Search code examples
azureazure-data-factoryadfs

How to do two step sorting based on condition in dataflow ADF


I am working on ADF data flow and I am trying to implement a logic for two step sorting in my source data. The requirement is like, I have 1 primary key and 2 date columns : example- id, date1 and date2 Requirement- (i) if there is duplicate data with same id in source file then the row which has maximum date1 should be picked else, (ii) if there is duplicate data with same id and if the date1 is also same for them then the row which has maximum date2 should be picked and sent to output.

I tried giving two sorting one after another in Aggregate stage but currently I am getting random values from both duplicate rows which is wrong.

Can anyone help me to get this requirement? Thank you


Solution

  • In order to get the maximum date1 for the same ids and maximum date2 for same id,date1 combination, you have to first get the max date2 value for the same id and date1. Then check for the maximum date1 for id column. Below is the detailed approach.

    1. Use a Source transformation to read the data from your source file.

    Sample input

    id date1 date2
    1 2023-01-01 2023-01-03
    1 2023-01-02 2023-01-02
    2 2023-01-02 2023-01-01
    2 2023-01-02 2023-01-02

    The sample input that is taken has three columns: id, date1, and date2.

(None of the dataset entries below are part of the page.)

/-- What a line has sent and has to send. -/
def said (s : State) (l : LineId) : Text := (s.line l).tx.wire ++ (s.line l).tx.now ++ (s.line l).tx.waiting.flatten

theorem given_takes (s : State) (l : LineId) (t : String) (k : Keyword) (args : List Text)
    (hs : s.powered = true ∧ s.inReset = false) (hp : parseCommand (ascii t) = .known k args) :
    (given s l t).takes l k args (hand t) :=
  ⟨hs, by simp [given, State.setInterp, hand], ascii t, rfl, hp⟩

/-- A state in which line A's interpreter takes the command `t`. -/
abbrev Taken (s : State) (t : String) (k : Keyword) (args : List Text) : Prop := (given s .a t).takes .a k args (hand t)

/-- After reset. -/
abbrev s0 : State := State.reset

/-! ### Which terms are commands -/

theorem test_wf_sample_frequency : (Instr.sampleTick ⟨⟨4801, 0⟩, ⟨0, 0⟩, ⟨0, 0⟩, ⟨0, 0⟩⟩).wf = false := by decide
theorem test_wf_sample_envelope : (Instr.sampleTick ⟨⟨0, 0⟩, ⟨0, 0⟩, ⟨0, 0⟩, ⟨0, 32768⟩⟩).wf = false := by decide
theorem test_wf_sample_good : (Instr.sampleTick ⟨⟨4800, 32767⟩, ⟨0, 0⟩, ⟨0, 0⟩, ⟨0, 0⟩⟩).wf = true := by decide
theorem test_wf_duration_expiry_number : (Instr.durationExpiry 256).wf = false := by decide
theorem test_wf_stored_number : (Instr.linesStoredNotice 256).wf = false := by decide
theorem test_wf_not_stored_number : (Instr.linesNotStoredNotice 256).wf = false := by decide
theorem test_wf_unbind_entry : (Instr.unbind 24).wf = false := by decide
theorem test_wf_unbind_good : (Instr.unbind 23).wf = true := by decide
theorem test_wf_command_semicolon : (Instr.unknownCommand .a (ascii "A;B")).wf = false := by decide
theorem test_wf_command_control : (Instr.unknownCommand .a [0x13#8]).wf = false := by decide
theorem test_wf_command_long : (Instr.unknownCommand .a (List.replicate 257 0x41#8)).wf = false := by decide +kernel
theorem test_wf_command_good : (Instr.unknownCommand .a (ascii "time? 7")).wf = true := by decide
theorem test_wf_argument_lower : (Instr.chanAbort .a [ascii "a"]).wf = false := by decide
theorem test_wf_argument_comma : (Instr.chanAbort .a [ascii "1,2"]).wf = false := by decide
theorem test_wf_argument_space_before : (Instr.chanAbort .a [ascii " 1"]).wf = false := by decide
theorem test_wf_argument_space_behind : (Instr.chanAbort .a [ascii "1 "]).wf = false := by decide
theorem test_wf_arguments_long : (Instr.chanAbort .a (List.replicate 258 [])).wf = false := by decide +kernel
theorem test_wf_arguments_good : (Instr.rowsRead .b [ascii "SFC312", ascii "0", ascii "MAX", []]).wf = true := by decide

/-! ### The spec's worked examples -/

/-- R160: folding, spaces around commas, empty arguments. -/
theorem test_parse_folds : parseCommand (ascii "  sheet.info?  sfc312 ") = .known .sheetInfo [ascii "SFC312"] := by decide
theorem test_parse_commas : parseCommand (ascii "ROWS.READ * , 0,,") = .known .rowsRead [ascii "*", ascii "0", [], []] := by
  decide
theorem test_parse_query_without_mark : parseCommand (ascii "TIME") = .unknown := by decide
theorem test_parse_action_with_mark : parseCommand (ascii "SCHED.STORE?") = .unknown := by decide
theorem test_parse_digit : parseCommand (ascii "4TIME?") = .malformed := by decide
theorem test_parse_behind_mark : parseCommand (ascii "TIME?X") = .malformed := by decide

/-- R5: the nominal periods and tolerances at 60 and 120 lines a minute. -/
theorem test_nominal_period : nominalPeriod 60 = 9600 ∧ nominalPeriod 90 = 6400 ∧ nominalPeriod 120 = 4800 ∧
    nominalPeriod 180 = 3200 ∧ tolerance 4800 = 48 := by decide

/-- R173's example: MASK 300,15 matches 288 to 303. -/
theorem test_filter_mask : (Filter.mask 300 15).matchesId 288 = true ∧ (Filter.mask 300 15).matchesId 303 = true ∧
    (Filter.mask 300 15).matchesId 304 = false ∧ (Filter.mask 300 15).matchesId 287 = false := by decide

/-- R209's example: the sources of row 115 of SFC312. -/
theorem test_source_bytes : sourceBytes (List.replicate 4 (some ⟨30, .rc1, 9⟩) ++ List.replicate 4 (some ⟨33, .rc2, 7⟩)) =
    [0x55#8, 0xAA#8] := by decide

/-- R207: kind and length of a header frame alone give 0x57. -/
theorem test_header_check : xorBytes (0x48#8 :: bigEndian 2 31) = 0x57#8 ∧ xorBytes (0x52#8 :: bigEndian 2 528) = 0x40#8 := by
  decide
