/-- CANCEL in AUTHORIZE (R26). -/
def Part.cancelAsk (p : Part) : Part :=
  let older := if p.settlement.cancelled.isSome then p.releaseDeferred else p
  let due := if p.job.funding = some .accountRemote then p.job.askDue else none
  let kept : CancelledAsk :=
    { job := p.job.number, home := p.job.home.getD 0, account := p.job.payer, due := due, frame := p.job.askFrame }
  (({ older with settlement := { older.settlement with cancelled := some kept } }).releaseJournal).clearJob

end Sys2Proof.Machine
end

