-- ==== Sys2Proof/Machine/EngineRows.lean ====
section
/-! DEFINITION. The commands of the engine line, and the sheet deadlines: one meaning each. A message whose field lies outside its
range is a garbled message (R45). -/

namespace Sys2Proof.Machine

open Sys2Proof

/-- A feed as the engine reports it, or a garbled message (R44, R45). -/
def Part.feedMessage (media colour sides : Nat) (p : Part) : Part :=
  match colourOf colour, twoSidedOf sides with
  | some c, some twoSided => if media ≤ 7 then p.feed media c twoSided else p.engineStop none
  | _, _ => p.engineStop none

/-- SHEET_FED (R49, R62). -/
def execSheetFed (media colour sides : Nat) (s : State) : Host.Outcome State Fault Refusal :=
  event s (inService (Part.feedMessage media colour sides))

/-- A sensor event as the engine reports it, or a garbled message (R44, R45). -/
def Part.sensorMessage (sensor : Nat) (act : Part → Sensor → Part) (p : Part) : Part :=
  match sensorOf sensor with
  | some x => act p x
  | none => p.engineStop none

/-- SENSOR_ON (R52, R61). -/
def execSensorOn (sensor : Nat) (s : State) : Host.Outcome State Fault Refusal :=
  event s (inService (Part.sensorMessage sensor Part.sensorOn))

/-- SENSOR_OFF (R53, R54, R61). -/
def execSensorOff (sensor : Nat) (s : State) : Host.Outcome State Fault Refusal :=
  event s (inService (Part.sensorMessage sensor Part.sensorOff))

/-- DOOR_OPEN (R56, R61). -/
def execDoorOpen (s : State) : Host.Outcome State Fault Refusal := event s (inService Part.openDoor)

/-- DOOR_CLOSED (R56, R61). -/
def execDoorClosed (s : State) : Host.Outcome State Fault Refusal := event s (inService Part.closeDoor)

/-- ENGINE_FAULT (R56, R63). -/
def execEngineFault (code : Nat) (s : State) : Host.Outcome State Fault Refusal :=
  event s (inService fun p => p.engineStop (if code ≤ 255 then some code else none))

/-- ENGINE_MESSAGE_GARBLED (R45, R63). -/
def execEngineMessageGarbled (s : State) : Host.Outcome State Fault Refusal := event s (inService fun p => p.engineStop none)

/-- SHEET_DEADLINE_EXPIRY (R55). -/
def execSheetDeadlineExpiry (place : Nat) (s : State) : Host.Outcome State Fault Refusal :=
  event s (inService fun p => p.deadline place)

end Sys2Proof.Machine
end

    1. Use an Aggregate transformation to group the data by the id and date1 columns and calculate the maximum value of date2 for each group. This will ensure that for each id and date1 combination, you get the maximum value of date2. You can use the following expression in the Aggregate transformation:

      groupBy(id, date1),
      date2 = max(date2) 
      

    gif1

    The output of this transformation will have three columns: id, date1, and date2 (max value of date2).

    id date1 date2
    1 2023-01-01 2023-01-03
    1 2023-01-02 2023-01-02
    2 2023-01-02 2023-01-02
    1. Use another Aggregate transformation to group the data by the id column and calculate the maximum values of date1 for each id group. This will ensure that for each id, you get the maximum values of date1. You can use the following expression in the Aggregate transformation:

      groupBy(id),
      date1 = max(date1)
      

    gif1

    id date1
    1 2023-01-02
    2 2023-01-02
    • Then use the Join transformation to join the output of the two Aggregate transformations based on the id and date1 columns.

    gif1

    • Use the select transformation to select the id, date1, and date2 columns from the output of the Join transformation and remove duplicate fields.
    id date1 date2
    1 2023-01-02 2023-01-02
    2 2023-01-02 2023-01-02

    This will ensure that you get the rows that satisfy your two-step sorting logic.